Художник Георгий Щетинин, как и поэт Осип Мандельштам, родился до революции в еврейской семье, имевшей право жить в столице, вне обязательной в то время для евреев черты оседлости. Предки Георгия Александровича служили в армии, они - из кантонистов, солдатских детей, еще со времен царя Николая 1 причисленных к военному ведомству.

Георгий Щетинин: Мои оба прадеда они были из солдат. Вообще надо сказать, что евреи - солдаты были несколько изолированы, настоящие евреи за них не очень охотно дочерей выдавали. Если богатые, то женились на бедных девушках. И они были правы, потому что, как отец мой смеялся, "мы свинину не ели, а ветчину ели". Хотя в синагоге купили кресло, на синагогу хоральную дали деньги. Мой дядя даже имел медаль за Севастополь. Но я подозреваю, что это была формальность - у нас ведь медали и за взятие Будапешта давали не только тем, кто там был, а кто в это время служил. Он мальчиком попал в армию, родился он в бедной семье. Они были ремесленниками. Мой прадед, Демент, который потом переехал в Москву, отец моей бабушки, он был шорник - это тот, кто шьет упряжь. А вся артиллерия была на конной теге, и он был хороший мастер. Видимо, в армии были свои мастерские. Он приехал с небольшими деньгами и начал шорное дело, сам кроил. Демент очень быстро разбогател. Была турецкая война, армии стали большими, и у него была кожевенная фабрика на Яузе и была фабрика напротив Симонова монастыря на Москва-реке ( все кожевенные фабрики на воде) - ее я никогда не видел. Дед мой, отец отца, тоже из солдатской семьи, из бедной семьи, из Рязанской области. Там он демобилизовался, там и остались, какая-то мелкая торговля была. Мальчика решили отправить в Пинск, а в Пинске были ешибот. Ешибот - это высшее учебное заведение духовное. До этого было обучение в хэдере, у рэбе. В каждом маленьком городишке, на каждой улице существовал рэбе, к которому мальчиков водили с 4-5-ти лет. А ешибот - высшее училище, я думаю, что это духовная семинария по уровню. Потом, я знаю, что на больших раввинов учились в Германии. Но до этого не дошло, потому что отец убежал оттуда. Когда они жили в деревне, он говорил по-русски, а туда он попал в этот типичный еврейский городок, Пинск, им запрещали говорить на русском, запрещали говорить на идише, они должны были говорить только на древнем. В данном случае, это, может быть, и правильно. Короче говоря, он убежал. Он был к каком-то родстве с моего прадеда женой, тот его приютил. Он был мальчиком лет 17-ти и стал вроде приказчика. Там его ровесницей была бабушка моя, возникла любовь, и они поженились. Прадед дал ему приданое, по тем временам, огромное, и он начал свое дело.

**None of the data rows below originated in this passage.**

/-- The table set at its bell: once enabled it holds every leg's record, those of LOST and FREE legs as they stand (R113). -/
def applyStatusTableSet (offset : Nat) (enable : Bool) (d : Dev) : Dev :=
  let d := onMedia d (fun m => { m with statusBase := offset, statusEn := enable })
  if ¬ enable then d
  else d.media.legs.foldl (fun d e => if e.2.snap = [] then d
    else statusStore d e.2.home (offset + 256 * e.1) (statusBytes (e.2.snap.zip ((statusVals d e.1 e.2 0).map (·.2))))) d

/-! ### The end of a move (R107, R108) -/

/-- A move of kind 0 leg, 1 mix, 2 route, 3 trunk. -/
def moveOf (d : Dev) (kind n : Nat) : Option Move :=
  match kind with
  | 0 => (legOf d n).bind (·.move)
  | 1 => (confOf d n).bind (·.move)
  | 2 => (routeOf d n).bind (·.move)
  | 3 => (tget d.imc.trunks n).bind (·.move)
  | _ => none

/-- The engine that an object runs on. -/
def homeOf (d : Dev) (kind n : Nat) : Option Nat :=
  match kind with
  | 0 => (legOf d n).map (·.home)
  | 1 => (confOf d n).bind (·.mix)
  | 2 => (routeOf d n).map (·.engine)
  | _ => (tget d.imc.trunks n).map (·.engine)

/-- A move changed on its object. -/
def onMove (d : Dev) (kind n : Nat) (f : Option Move → Option Move) : Dev :=
  match kind with
  | 0 => onLeg d n (fun l => { l with move := f l.move })
  | 1 => onConf d n (fun c => { c with move := f c.move })
  | 2 => onRoute d n (fun r => { r with move := f r.move })
  | _ => onTrunk d n (fun t => { t with move := f t.move })

/-- The object of a move taken off it, on its new engine where `dest` names one. -/
def endMove (d : Dev) (kind n : Nat) (dest : Option Nat) : Dev :=
  match kind with
  | 0 => setLegSt (steerLeg (onLeg d n (fun l => { l with move := none, home := dest.getD l.home })) n) n .active
  | 1 => onConf d n (fun c => { c with move := none, mix := if dest.isSome then dest else c.mix })
  | 2 => onRoute d n (fun r => { r with move := none, engine := dest.getD r.engine })
  | _ => onTrunk d n (fun t => { t with move := none, engine := dest.getD t.engine })

/-- The reply a move owes: a move of the control cores' own owes none. -/
def moveReply (d : Dev) (m : Move) (st : Status) : Dev :=
  match m.ctx with
  | none => d
  | some (x, data) => answer (epochDone d x.epoch) x st (if st = .done then data else refusalData 0 noField)

/-- A move that a failure has ended comes to its end at the next bell (R111): on the target if the source failed after the copy, on the source if the target
failed. -/
def endFailed (kind : Nat) (d : Dev) (n : Nat) : Dev :=
  match moveOf d kind n with
  | none => d
  | some m =>
    match m.failed with
    | none => d
    | some (source, t) =>
      if d.bell.tick.toNat ≤ t.toNat then d
      else if source then
        let d := endMove d kind n (some m.target)
        let d := if kind = 0 then legEvent (writeStatus (onLeg d n (fun l => { l with flags := { l.flags with recovered := true } })) n) 6 n else d
        moveReply d m .done
      else moveReply (endMove d kind n none) m .busy
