/-- The indices from which a restored leg goes on (R110): 4,096 beyond the checkpoint; an SSRC first used since the checkpoint goes 4,096 beyond what it has used (DESIGN
CHOICE, log 160). -/
def resumedIdx (l : Leg) : Tbl Nat := tmap l.outIdx (fun ssrc i => (tget l.ckIdx ssrc).getD i + 4096)

/-- A leg resumed at its bell (R109, R110): its exact-match rule names its engine, RECOVERED is set, and a contribution
is asked for an intra point. A migration abandoned onto its target is answered DONE (R111). -/
def resumeLeg (d : Dev) (n : Nat) : Dev :=
  match tget d.media.legs n with
  | none => d
  | some l =>
    match l.restore with
    | none => d
    | some t =>
      if d.bell.tick.toNat < t.toNat then d
      else
        let d := onLeg d n (fun l => { l with
          restore := none, move := none, outIdx := resumedIdx l, missing := [], highSeq := none, flags := { l.flags with recovered := true } })
        let d := legEvent (writeStatus (steerLeg d n) n) 6 n
        let d := if l.rcd.contrib then thawSource (requestPli d n) n else d
        match l.move with
        | none => d
        | some m => moveReply d m .done

/-- Mixes, routes and trunks whose engine failed resume (R109). -/
def resumeOthers (d : Dev) : Dev :=
  let over_ (t : Option (BitVec 64)) : Option (BitVec 64) := t.filter (fun t => decide (d.bell.tick.toNat < t.toNat))
  onImc (onAud (onMedia d (fun m => { m with confs := tmap m.confs (fun _ c => { c with restore := over_ c.restore }) }))
    (fun a => { a with routes := tmap a.routes (fun _ r => { r with restore := over_ r.restore }) }))
    (fun i => { i with trunks := tmap i.trunks (fun _ t => { t with restore := over_ t.restore }) })

/-- Every move that a failure has ended comes to its end (R111). -/
def endFailedMoves (d : Dev) : Dev :=
  let d := (d.media.legs.map (·.1)).foldl (endFailed 0) d
  let d := (d.media.confs.map (·.1)).foldl (endFailed 1) d
  let d := (d.aud.routes.map (·.1)).foldl (endFailed 2) d
  (d.imc.trunks.map (·.1)).foldl (endFailed 3) d

/-! ### Self-test (R195) -/

/-- The outcome of the built-in self-test for one group: `failed` lists physical engines that failed, which count as fenced (R195, R220). -/
def selfTestGroup (failed : List Nat) (d : Dev) (g : Nat) : Dev :=
  let bad := (List.range 16).filter (fun k => failed.contains (17 * g + k))
  let d := onFGroup d g (fun x => { x with fenced := min (x.fenced + bad.length + b2n (failed.contains (17 * g + 16))) 15 })
  if failed.contains (17 * g + 16) then
    bad.foldl (fun d k => onEng d (16 * g + k) (fun x => { x with st := .out })) (onFGroup d g (fun x => { x with spareFailed := true }))
  else
    match bad with
    | [] => d
    | k :: rest =>
      let d := onEng (onFGroup d g (fun x => { x with spareUsed := true })) (16 * g + k) (fun x => { x with phys := 16 })
      rest.foldl (fun d k => onEng d (16 * g + k) (fun x => { x with st := .out })) d

/-- The Flock after its self-test. -/
def flockSelfTest (failed : List Nat) (d : Dev) : Dev := (List.range 16).foldl (selfTestGroup failed) d

/-! ### Customer programs (R223 to R226) -/

/-- Whether an engine holds legs, mixes, routes, trunks or a program. -/
def engHolds (d : Dev) (e : Nat) : Bool := engineCharges d e != []

/-- Whether the engines that remain for media without some carry what is admitted on them (R32, R226). -/
def mediaFits (d : Dev) (without : List Nat) : Bool :=
  ((List.range 256).filter (fun e => !without.contains e && engPlaced d e)).all (fun e => fits d e 0 0)

/-- ENGINE_LOAD (R224, R226). -/
def actEngineLoad (offset : Nat) (engines : List Nat) (img : ImageDesc) (v d : Dev) : ActResult :=
  let _ := offset
  if engines = [] ∨ engines.any (fun e => decide (e ≥ 256)) ∨ ¬ engines.Nodup then .refuse .badParam 0 8
  else
    match verifyImage v img true with
    | some (st, r) => .refuse st r (faultOf st 0)
    | none =>
      if img.kind ≠ 1 then .refuse .badParam 5 0
      else if engines.any (fun e => !domOn v (17 + e / 16)) then .refuse .dark 0 noField
      else if engines.any (engHolds v) then .refuse .busy 0 noField
      else if engines.any (fun e => !engPlaced v e) ∨ ¬ mediaFits v engines then .refuse .noResource 0 noField
      else if engines.any (fun e =>
          decide (img.credits * (engines.filter (fun x => x / 16 == e / 16)).length + groupCredits v (e / 16) > allotOf v (e / 16))) then .refuse .noResource 0 noField
      else .stage false 0 [] none d

/-- The engines leave placement at the command's bell, and the Drove loads the image into each, charged to its group's class (R209, R226). -/
def applyEngineLoad (offset : Nat) (engines : List Nat) (img : ImageDesc) (ctx : ReplyCtx) (d : Dev) : Dev × Bool :=
  let d := engines.foldl (fun d e => onEng (imageStored img (chargeClass d (e / 16) (lineCount offset img.size)) e) e (fun x =>
    { loadEngine img x with st := .loading, prog := some { img := img, offset := offset, running := false, restarted := false } })) d
  (onFlock d (fun f => { f with loads := f.loads ++ [{ engines := engines, since := d.bell.tick, ctx := ctx }] }), false)

/-- Loads begun at an earlier bell: their tasks start, and DONE follows (R226). -/
def finishLoads (d : Dev) : Dev :=
  d.flock.loads.foldl (fun d j =>
    if d.bell.tick.toNat ≤ j.since.toNat then d
    else
      let d := j.engines.foldl (fun d e => onEng d e (fun x => if x.st ≠ .loading then x else
        startProgram d.bell.tick { x with st := .customer, prog := x.prog.map (fun p => { p with running := true }) })) d
      answer (epochDone (onFlock d (fun f => { f with loads := f.loads.filter (fun k => k != j) })) j.ctx.epoch) j.ctx .done []) d
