-- ==== Sys2Proof/Machine/Casc.lean ====
section
/-! DEFINITION. The Commons (chapter 18): cascade ports, topology, frames, spanning conferences and twins, and the dequeue of the Ethernet and
cascade roots (R404). -/

namespace Sys2Proof.Machine

/-! ### Topology (R539, R540) -/

/-- The code of a twin's state. -/
def twinStCode (s : TwinSt) : Nat := match s with
  | .none => 0 | .shadowing => 1 | .tookOver => 2 | .singlePath => 3 | .returned => 4

/-- The hops to device `n` through port `p`, 15 where it is not reached. -/
def hopsVia (d : Dev) (p n : Nat) : Nat :=
  if ¬ cascUp d p then 15 else if (cascPort d p).peer = n then 1 else min 15 (tgetD (cascPort d p).dist n 15 + 1)

/-- The routes that the ports' latest TOPO frames give: the fewest hops, port 0 where they are equal (R540). -/
def routesNow (d : Dev) : Tbl (Nat × Nat) :=
  (List.range 16).filterMap (fun n =>
    let a := hopsVia d 0 n
    let b := hopsVia d 1 n
    if n = d.casc.device ∨ min a b ≥ 15 then none else some (n, if a ≤ b then (0, a) else (1, b)))

/-- TOPO sent on a port: the hops at which each device is reached through the other (R539). -/
def sendTopo (d : Dev) (p : Nat) : Dev :=
  if cascUp d p then cascNear d .topo p (.topo ((List.range 16).map (hopsVia d (1 - p)))) else d

/-- Whether the twin is reached through each port. -/
def twinPaths (d : Dev) : List Nat :=
  match d.casc.twin with
  | none => []
  | some t => [0, 1].filter (fun p => decide (hopsVia d p t < 15))

/-- The ports through which the routes reach the partner counted, and SINGLE_PATH entered and left with them (R549). A port that goes DOWN counts
until its routes move (R540). -/
def twinPathCheck (d : Dev) : Dev :=
  let d := onCasc d (fun c => { c with reach := (twinPaths d).length })
  if d.casc.reach = 1 ∧ d.casc.twinSt = .shadowing then raiseLeaf (onCasc d (fun c => { c with twinSt := .singlePath })) 24 3
  else if d.casc.reach = 2 ∧ d.casc.twinSt = .singlePath then onCasc d (fun c => { c with twinSt := .shadowing })
  else d

/-- Routes brought up to date: TOPO_CHANGE and new TOPO frames where they changed (R539, R540). -/
def topoUpdate (d : Dev) : Dev :=
  let r := routesNow d
  let d := onCasc d (fun c => { c with topoDue := false })
  if r = d.casc.routes then twinPathCheck d
  else twinPathCheck (sendTopo (sendTopo (raiseLeaf (onCasc d (fun c => { c with routes := r })) 23 4) 0) 1)

/-! ### Ports (R537) -/

/-- A port whose lanes have aligned (R537). -/
def cascAligned (d : Dev) (p : Nat) : Dev :=
  if (cascPort d p).st = .aligning then onCascPort d p (fun x => { x with st := .hello, hellos := 0, badTags := 0 }) else d

/-- A HELLO on a port (R537). -/
def helloRx (p domain dev : Nat) (d : Dev) : Dev :=
  let x := cascPort d p
  if x.st ≠ .hello ∧ x.st ≠ .up then d
  else if domain ≠ d.casc.domain then cascDown d p 1
  else if dev = d.casc.device then raiseLeaf (cascDown d p 2) 23 6
  else
    let d := onCascPort d p (fun x => { x with peer := dev, hellos := x.hellos + 1 })
    if x.st = .hello ∧ x.hellos + 1 ≥ 3 then topoUpdate (raiseLeaf (onCascPort d p (fun x => { x with st := .up })) 23 p) else d

/-- CASC_HELLO_RX (R537): HELLO comes from the neighbour and is not forwarded. -/
def execCascHelloRx (h : CascHdr) (domain dev rank : Nat) (s : State) : Host.Outcome State Fault Refusal :=
  nextDev s (fun d => cascCtlRx h (.hello domain dev rank) true .hello (helloRx h.port domain dev) d)

/-- CASC_TOPO_RX (R540). -/
def execCascTopoRx (h : CascHdr) (hops : List Nat) (s : State) : Host.Outcome State Fault Refusal :=
  nextDev s (cascCtlRx h (.topo hops) true .topo (fun d => topoUpdate (onCascPort d h.port (fun x => { x with dist := (List.range 16).map (fun n => (n, hops.getD n 15)) }))))

/-- CASC_KEEPALIVE_RX (R537). -/
def execCascKeepaliveRx (h : CascHdr) (s : State) : Host.Outcome State Fault Refusal :=
  nextDev s (cascCtlRx h .keepalive false .keepalive id)

/-- CASC_LANE_COPY_RX: this side copies a lane onto its spare from its next marker on, and stops when the lane itself is asked for (R333). -/
def execCascLaneCopyRx (h : CascHdr) (port lane : Nat) (s : State) : Host.Outcome State Fault Refusal :=
  nextDev s (cascCtlRx h (.laneCopy port lane) false .laneCopy (fun d =>
    if lane > 7 then d
    else onLanes d (fun l => { l with groups := tupd l.groups (2 + h.port) (LaneGroup.reset (2 + h.port)) (fun g =>
      { g with copyOut := if g.copyOut = some lane then none else some lane }) })))

/-- CASC_KEEPALIVE_SEND (R537, R539): on each port that has a neighbour. -/
def execCascKeepaliveSend (s : State) : Host.Outcome State Fault Refusal :=
  nextDev s (fun d =>
    if ¬ domOn d 39 then d
    else [0, 1].foldl (fun d p =>
      if (cascPort d p).st = .hello ∨ (cascPort d p).st = .up then cascNear d .keepalive p .keepalive else d) d)

/-- CASC_HELLO_SEND (R537): to whoever the neighbour is, and no further. -/
def execCascHelloSend (s : State) : Host.Outcome State Fault Refusal :=
  nextDev s (fun d =>
    if ¬ domOn d 39 then d
    else [0, 1].foldl (fun d p =>
      if (cascPort d p).st = .aligning ∨ (cascPort d p).st = .hello then
        cascTx d .hello p .control 0 d.casc.device 0xFF 0 (ctlBytes (.hello d.casc.domain d.casc.device d.bell.succ.rank)) else d) d)

/-- CASC_TOPO_SEND (R539). -/
def execCascTopoSend (s : State) : Host.Outcome State Fault Refusal :=
  nextDev s (fun d => if domOn d 39 then sendTopo (sendTopo d 0) 1 else d)

/-- CASC_PORT_TIMEOUT: loss of alignment, or no frame for 40 µs (R537). -/
def execCascPortTimeout (port : Nat) (s : State) : Host.Outcome State Fault Refusal :=
  nextDev s (fun d => if port ≤ 1 ∧ cascUp d port then cascDown d port 4 else d)

/-- CASC_PORT_RETRY: 1,024 ticks after a fall with REASON 3 or 4 (R537). -/
def execCascPortRetry (port : Nat) (s : State) : Host.Outcome State Fault Refusal :=
  nextDev s (fun d =>
    let x := cascPort d port
    if port ≤ 1 ∧ x.st = .down ∧ (x.reason = 3 ∨ x.reason = 4) ∧ getField d.casc.portEn port 1 = 1 ∧ x.downAt + 1024 ≤ d.bell.tick then
      onCascPort d port (fun x => { x with st := .aligning })
    else d)

/-! ### DATA and MEDIA (R538, R542 to R547) -/

/-- CASC_DATA_RX: a DATA frame is forwarded or enters PARSE as port 12 or 13 (R373, R538). -/
def execCascDataRx (h : CascHdr) (bytes : List Byte) (stamp now : Nat) (s : State) : Host.Outcome State Fault Refusal :=
  nextDev s (fun d =>
    if ¬ cascUp d h.port then d
    else cascRx h .data bytes false .cascData h.corr
      (fun d => if domOn d 14 then ingest d (12 + h.port) none bytes (adjusted d (9 + h.port % 2) stamp) now none else d) d)
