/-- SESSION_PROOF: the modulus's SHA-256, the signature and the ciphertext hold, and the session opens; else it does not, and the station's
attempt is over (R526). -/
def sessionProof (d : Dev) (k role keyHash : Nat) (sigOk decryptOk : Bool) : Dev :=
  if ¬ sessionsOn d ∨ (sessOf d k).st ≠ .challenged then sessionDrop d
  else if keyHash = (otpRules d).mgmtKeyHash ∧ sigOk ∧ decryptOk ∧ role ≤ 1 then
    raiseLeaf (datagram (onSess d k (fun x => { x with st := .opened, role := role, txCtr := 1 })) k 4 []) 0 12
  else raiseLeaf (onSess d k (fun _ => Sess.reset)) 0 13

/-- SESSION_PROOF (R526). -/
def execSessionProof (session role keyHash : Nat) (sigOk decryptOk : Bool) (s : State) : Host.Outcome State Fault Refusal :=
  nextDev s (fun d => if session < 8 then sessionProof d session role keyHash sigOk decryptOk else sessionDrop d)

/-- A session closed: replies still owed to it go nowhere (R527). -/
def sessionClose (d : Dev) (k : Nat) : Dev :=
  if (sessOf d k).st ≠ .opened then onSess d k (fun _ => Sess.reset)
  else
    let gone (c : ReplyCtx) : ReplyCtx := if c.tr = some (.session k) then { c with tr := none } else c
    let d := onSys (onSess d k (fun _ => Sess.reset)) (fun y => { y with
      staged := y.staged.map (fun t => { t with ctx := gone t.ctx }), atBell := y.atBell.map (fun a => (gone a.1, a.2)) })
    raiseLeaf d 0 14

/-- SESSION_COMMAND: an authenticated COMMAND with a higher COUNTER is queued; one that repeats the highest with the same bytes has its reply
sent again (R527). -/
def sessionCommand (d : Dev) (k ctr : Nat) (tagOk : Bool) (p : KPacket) : Dev :=
  let x := sessOf d k
  if ¬ sessionsOn d ∨ x.st ≠ .opened ∨ ¬ tagOk then sessionDrop d
  else if ctr > x.rxCtr.toNat then
    onSess d k (fun x => { x with rxCtr := BitVec.ofNat 64 ctr, lastCmd := some p, lastReply := none, queue := x.queue ++ [p] })
  else if ctr = x.rxCtr.toNat ∧ x.lastCmd = some p then
    match x.lastReply with
    | none => d
    | some r => datagram d k 6 (wireVals (replyBytes r))
  else sessionDrop d

/-- SESSION_COMMAND (R527). -/
def execSessionCommand (session ctr : Nat) (tagOk : Bool) (packet : KPacket) (s : State) : Host.Outcome State Fault Refusal :=
  nextDev s (fun d => if session < 8 then sessionCommand d session ctr tagOk packet else sessionDrop d)

/-- SESSION_CLOSE: an authenticated CLOSE (R527). -/
def execSessionClose (session ctr : Nat) (tagOk : Bool) (s : State) : Host.Outcome State Fault Refusal :=
  nextDev s (fun d =>
    if session ≥ 8 ∨ ¬ sessionsOn d ∨ (sessOf d session).st ≠ .opened ∨ ¬ tagOk ∨ ctr ≤ (sessOf d session).rxCtr.toNat then sessionDrop d
    else sessionClose d session)

/-- SESSION_IDLE_TIMEOUT: the idle time has passed with no valid datagram (R527). -/
def execSessionIdleTimeout (session : Nat) (s : State) : Host.Outcome State Fault Refusal :=
  nextDev s (fun d => if (sessOf d session).st = .opened then sessionClose d session else d)

/-- SESSION_PROOF_TIMEOUT: a CHALLENGE that 5 s have not answered frees its session (R526). -/
def execSessionProofTimeout (session : Nat) (s : State) : Host.Outcome State Fault Refusal :=
  nextDev s (fun d => if (sessOf d session).st = .challenged then onSess d session (fun _ => Sess.reset) else d)

/-! ### Commands (R530, R531) -/

/-- The value of SYS.IDENT (R2). -/
def sysIdent : Nat := 0x72400001

/-- SYS_QUERY (R530). -/
def actSysQuery (_v d : Dev) : ActResult :=
  .read ([sysIdent, stageCode d.fold.boot.stage, d.sys.epochStaged.toNat, (epochInForce d.sys).toNat]
    ++ (List.range 4).map (fun r => b2n (ringOf d r).en + 2 * b2n (ringOf d r).stopped)
    ++ [((List.range 8).filter (fun k => (sessOf d k).st == .opened)).length]) d

/-- MGMT_CONFIG (R524, R527, R530). -/
def actMgmtConfig (addr port idle : Nat) (_v d : Dev) : ActResult :=
  if addr ≥ 2 ^ 128 ∨ port ≥ 65536 ∨ idle < 10 ∨ idle > 3600 then .refuse .badParam 0 (firstBad [(decide (addr < 2 ^ 128), 0), (decide (port < 65536), 16), (false, 18)]) else .stage false 0 [] none d

/-- The sessions' address, port and idle time written at their bell. -/
def applyMgmtConfig (addr port idle : Nat) (d : Dev) : Dev := onSys d (fun y => { y with mgmtAddr := addr, mgmtPort := port, mgmtIdle := idle })

/-- The state of a session as a number. -/
def sessCode (x : SessState) : Nat := match x with | .free => 0 | .challenged => 1 | .opened => 2

/-- MGMT_SESSION_QUERY (R530). -/
def actMgmtSessionQuery (_v d : Dev) : ActResult :=
  .read (byteData ((List.range 8).flatMap (fun k =>
    let x := sessOf d k
    layBytes [(1, sessCode x.st), (1, x.role)] ++ beBytes x.addr 16 ++ layBytes [(2, x.port), (8, x.rxCtr.toNat), (8, x.txCtr.toNat)]))) d

/-- MGMT_SESSION_CLOSE (R527): it acts at dequeue; a session that is not open changes nothing. -/
def actMgmtSessionClose (session : Nat) (_v d : Dev) : ActResult :=
  if session ≥ 8 then .refuse .badParam 0 0
  else .now [] (if (sessOf d session).st = .opened then sessionClose (datagram (onSess d session (fun x => { x with txCtr := x.txCtr + 1 })) session 7 []) session else d)

/-- The slot from which the running firmware of a KIND came. -/
def runningSlot (d : Dev) (kind : Nat) : Nat := if kind = 2 then d.fold.boot.foldSlot else d.fold.boot.ctrlSlot

/-- FW_STORE_WRITE (R530): the image is checked once it has been read, before the store is written. -/
def actFwStoreWrite (kind slot offset : Nat) (img : ImageDesc) (_v d : Dev) : ActResult :=
  if (kind ≠ 2 ∧ kind ≠ 3) ∨ slot > 1 ∨ offset ≥ 2 ^ 35 then .refuse .badParam 0 (firstBad [(decide (kind = 2 ∨ kind = 3), 0), (decide (slot ≤ 1), 1), (false, 2)])
  else if runningSlot d kind = slot ∨ d.fold.boot.storeJob.isSome then .refuse .busy 0 noField
  else .accepted false (fun x => onBoot d (fun b => { b with storeJob := some { kind := kind, slot := slot, img := img, ctx := x } }))

/-- Whether a firmware image passes R472, R474 and R476 for a KIND. -/
def firmwareOk (d : Dev) (kind : Nat) (i : ImageDesc) (lifted : Bool) : Option (Status × Nat) :=
  if i.kind ≠ kind then some (.badParam, 1) else verifyImage d i lifted

/-- FW_STORE_WRITE_DONE: the image has been checked, and where it passes the slot holds it; the follow-up says which (R512, R530). -/
def fwStoreDone (d : Dev) : Dev :=
  match d.fold.boot.storeJob with
  | none => d
  | some j =>
    let d := onBoot d (fun b => { b with storeJob := none })
    match firmwareOk d j.kind j.img false with
    | some (st, r) => followUp d j.ctx st (refusalData r noField)
    | none => followUp (onBoot d (fun b => { b with store := tset b.store (2 * j.kind + j.slot) j.img })) j.ctx .done []

/-- FW_STORE_WRITE_DONE (R512). -/
def execFwStoreWriteDone (s : State) : Host.Outcome State Fault Refusal := nextDev s fwStoreDone

/-- FW_RECOVER (R531): in RECOVERY the image is checked, written to the slot that failed, the higher VERSION's, and the device resets; outside
it the device is not in a state for it. -/
def actFwRecover (kind hostAddr length : Nat) (img : ImageDesc) (_v d : Dev) : ActResult :=
  let _ := hostAddr
  let _ := length
  if d.fold.boot.stage ≠ .recovery then .refuse .busy 0 noField
  else if kind ≠ 2 ∧ kind ≠ 3 then .refuse .badParam 0 0
  else
    match firmwareOk d kind img (d.fold.guard.window == .jumper) with
    | some (st, r) => .refuse st r (faultOf st 1)
    | none =>
      let slot := runningSlot d kind
      .now [] (onFold (onBoot d (fun b => { b with store := tset b.store (2 * kind + slot) img })) (fun f => { f with resetReq := true }))

/-- HOST_PKT_TX: the frame enters PARSE port 5 (R373, R530). `stamp` and `now` are its instant at the port. -/
def actHostPktTx (twoStep : Bool) (tag : Nat) (frame : List Byte) (stamp now : Nat) (_v d : Dev) : ActResult :=
  if tag ≥ 65536 then .refuse .badParam 0 1
  else .now [] (ingest d 5 none frame stamp now (if twoStep then some tag else none))

/-- HOST_PKT_CONFIG (R530, R531). -/
def actHostPktConfig (ring : Nat) (enable : Bool) (_v d : Dev) : ActResult :=
  let _ := enable
  if ring > 3 then .refuse .badParam 0 0 else .stage false 0 [] none d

Елена Ольшанская: Софья Евгеньевна Пестель живет одна в маленькой квартире на северо-востоке Москвы, на улице Декабристов. Это район новостроек 80-х годов - огромные белые панельные дома, необъятные дворы, в одном из них - дом Софьи Евгеньевны. Рядом - улица Пестеля. Софья Евгеньевна предполагает, что предком ее отца был дядя знаменитого декабриста. Мать Софьи Евгеньевны, художница Вера Пестель, родилась в просвещенной купеческой семье и была наполовину француженкой.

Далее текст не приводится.